Conducted offline evaluations and Validation Testing using healthcare query datasets, improving conversational reliability and contextual accuracy before large-scale production deployments across enterprise AI support environments successfully.
Built scalable inference services using Docker and AWS ECR, enabling portable deployments, runtime consistency, secure container management, and standardized conversational AI execution across distributed healthcare environments reliably.
Deployed conversational AI workloads on Amazon EKS and Kubernetes, enabling autoscaling, workload isolation, fault-tolerant orchestration, and highly available healthcare AI platform deployments across production environments successfully.
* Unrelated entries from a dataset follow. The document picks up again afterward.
set_option linter.unusedTactic false
set_option linter.unreachableTactic false
set_option linter.unusedVariables false
set_option linter.tactic.unusedName false

theorem State.setForm_keeps {s0 : State} {s : State} (n : Fin 2) (u : FormUnit) (h : Keeps s0 s) : Keeps s0 (State.setForm s n u) := by
  unfold State.setForm
  repeat' (first
    | with_reducible assumption | with_reducible refine Keeps.update ?_ rfl rfl rfl rfl rfl rfl rfl rfl)

theorem State.fW_keeps {s0 : State} {s : State} (n : Nat) (f : Fld) (q : Rat) (i : Nat) (h : Keeps s0 s) : Keeps s0 (State.fW s n f q i) := by
  unfold State.fW
  repeat' (first
    | with_reducible assumption | with_reducible apply State.wr_keeps)

theorem State.formSources_keeps {s0 : State} {s : State} (h : Keeps s0 s) : Keeps s0 (State.formSources s) := by
  unfold State.formSources
  repeat' (first
    | with_reducible assumption | with_reducible apply State.setSource_keeps | intro _ | dsimp only)

theorem State.setPermit_keeps {s0 : State} {s : State} (n : Nat) (b : Bool) (h : Keeps s0 s) : Keeps s0 (State.setPermit s n b) := by
  unfold State.setPermit
  repeat' (first
    | with_reducible assumption
    | (extract_lets +onlyGivenNames z; refine Keeps.cut (v := z) ?_ ?_ <;> [subst z; (intro _; clear_value z)])
    | extract_lets +onlyGivenNames z | with_reducible apply State.setFlag_keeps | with_reducible apply State.irqIf_keeps
    | dsimp only)

theorem State.setFormState_keeps {s0 : State} {s : State} (n : Nat) (st : Nat) (h : Keeps s0 s) : Keeps s0 (State.setFormState s n st) := by
  unfold State.setFormState
  repeat' (first
    | with_reducible assumption
    | (extract_lets +onlyGivenNames z; refine Keeps.cut (v := z) ?_ ?_ <;> [subst z; (intro _; clear_value z)])
    | extract_lets +onlyGivenNames z | with_reducible apply State.wr_keeps | with_reducible apply State.formFed_keeps
    | with_reducible apply State.irqIf_keeps | with_reducible apply State.setPermit_keeps
    | with_reducible apply Keeps.ite | with_reducible apply Keeps.iteSnd
    | with_reducible refine Keeps.ofEq ?_ (by assumption) | split
    | with_reducible refine Keeps.update ?_ rfl rfl rfl rfl rfl rfl rfl rfl | intro _ | dsimp only)

theorem State.formFault_keeps {s0 : State} {s : State} (n : Fin 2) (cause : Nat) (h : Keeps s0 s) : Keeps s0 (State.formFault s n cause) := by
  unfold State.formFault
  repeat' (first
    | with_reducible assumption
    | (extract_lets +onlyGivenNames z; refine Keeps.cut (v := z) ?_ ?_ <;> [subst z; (intro _; clear_value z)])
    | extract_lets +onlyGivenNames z | with_reducible apply State.setFormState_keeps | with_reducible apply State.wr_keeps
    | with_reducible apply State.bump_keeps | with_reducible apply State.irq_keeps
    | with_reducible apply State.formSources_keeps | with_reducible apply Keeps.ite | split | intro _ | dsimp only)

theorem State.formResult_keeps {s0 : State} {s : State} (ch : Nat) (v : BitVec 24) (valid : Bool) (h : Keeps s0 s) : Keeps s0 (State.formResult s ch v valid) := by
  unfold State.formResult
  repeat' (first
    | with_reducible assumption
    | (extract_lets +onlyGivenNames z; refine Keeps.cut (v := z) ?_ ?_ <;> [subst z; (intro _; clear_value z)])
    | extract_lets +onlyGivenNames z | with_reducible apply State.setForm_keeps | with_reducible apply Keeps.foldl
    | with_reducible apply Keeps.foldlSnd | with_reducible apply Keeps.ite | split
    | with_reducible refine Keeps.update ?_ rfl rfl rfl rfl rfl rfl rfl rfl | intro _ | dsimp only)

theorem State.gridZero_keeps {s0 : State} {s : State} (n : Fin 2) (h : Keeps s0 s) : Keeps s0 (State.gridZero s n) := by
  unfold State.gridZero
  repeat' (first
    | with_reducible assumption
    | (extract_lets +onlyGivenNames z; refine Keeps.cut (v := z) ?_ ?_ <;> [subst z; (intro _; clear_value z)])
    | extract_lets +onlyGivenNames z | with_reducible apply State.wr_keeps | with_reducible apply Keeps.ite
    | with_reducible apply Keeps.iteSnd | with_reducible refine Keeps.ofEq ?_ (by assumption) | split
    | with_reducible refine Keeps.update ?_ rfl rfl rfl rfl rfl rfl rfl rfl | intro _ | dsimp only)

theorem State.formCheckInputs_keeps {s0 : State} {s : State} (n : Fin 2) (h : Keeps s0 s) : Keeps s0 (State.formCheckInputs s n) := by
  unfold State.formCheckInputs
  repeat' (first
    | with_reducible assumption
    | (extract_lets +onlyGivenNames z; refine Keeps.cut (v := z) ?_ ?_ <;> [subst z; (intro _; clear_value z)])
    | extract_lets +onlyGivenNames z | with_reducible apply State.setFlag_keeps
    | with_reducible apply State.gridZero_keeps | with_reducible apply State.formFault_keeps
    | with_reducible apply Keeps.ite | with_reducible apply Keeps.iteSnd
    | with_reducible refine Keeps.ofEq ?_ (by assumption) | split
    | with_reducible refine Keeps.update ?_ rfl rfl rfl rfl rfl rfl rfl rfl | intro _ | dsimp only)

theorem State.formSample_keeps {s0 : State} {s : State} (n : Fin 2) (h : Keeps s0 s) : Keeps s0 (State.formSample s n) := by
  unfold State.formSample
  repeat' (first
    | with_reducible assumption
    | (extract_lets +onlyGivenNames z; refine Keeps.cut (v := z) ?_ ?_ <;> [subst z; (intro _; clear_value z)])
    | extract_lets +onlyGivenNames z | with_reducible apply State.setForm_keeps | with_reducible apply Keeps.ite | split
    | with_reducible refine Keeps.update ?_ rfl rfl rfl rfl rfl rfl rfl rfl | intro _ | dsimp only)

theorem State.formFigures_keeps {s0 : State} {s : State} (n : Nat) (h : Keeps s0 s) : Keeps s0 (State.formFigures s n) := by
  unfold State.formFigures
  repeat' (first
    | with_reducible assumption
    | (extract_lets +onlyGivenNames z; refine Keeps.cut (v := z) ?_ ?_ <;> [subst z; (intro _; clear_value z)])
    | extract_lets +onlyGivenNames z | with_reducible apply State.fW_keeps | dsimp only)

theorem State.formApply_keeps {s0 : State} {s : State} (n : Fin 2) (h : Keeps s0 s) : Keeps s0 (State.formApply s n) := by
  unfold State.formApply
  repeat' (first
    | with_reducible assumption
    | (extract_lets +onlyGivenNames z; refine Keeps.cut (v := z) ?_ ?_ <;> [subst z; (intro _; clear_value z)])
    | extract_lets +onlyGivenNames z | with_reducible apply State.boundary_keeps
    | with_reducible apply State.formFed_keeps | with_reducible apply Keeps.ite | with_reducible apply Keeps.iteSnd
    | with_reducible refine Keeps.ofEq ?_ (by assumption) | split
    | with_reducible refine Keeps.update ?_ rfl rfl rfl rfl rfl rfl rfl rfl | intro _ | dsimp only)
Automated deployment workflows through CI/CD Pipelines using GitHub Actions and Jenkins, improving release reliability, deployment governance, rollback readiness, and continuous delivery across conversational AI application environments.
Managed cloud infrastructure using Terraform and CloudFormation, supporting scalable provisioning, infrastructure standardization, secure environment management, and governed cloud resource deployment across enterprise AI systems.
Monitored conversational AI services using CloudWatch and Prometheus, tracking latency, operational alerts, infrastructure utilization, and conversational performance metrics across distributed healthcare production environments continuously.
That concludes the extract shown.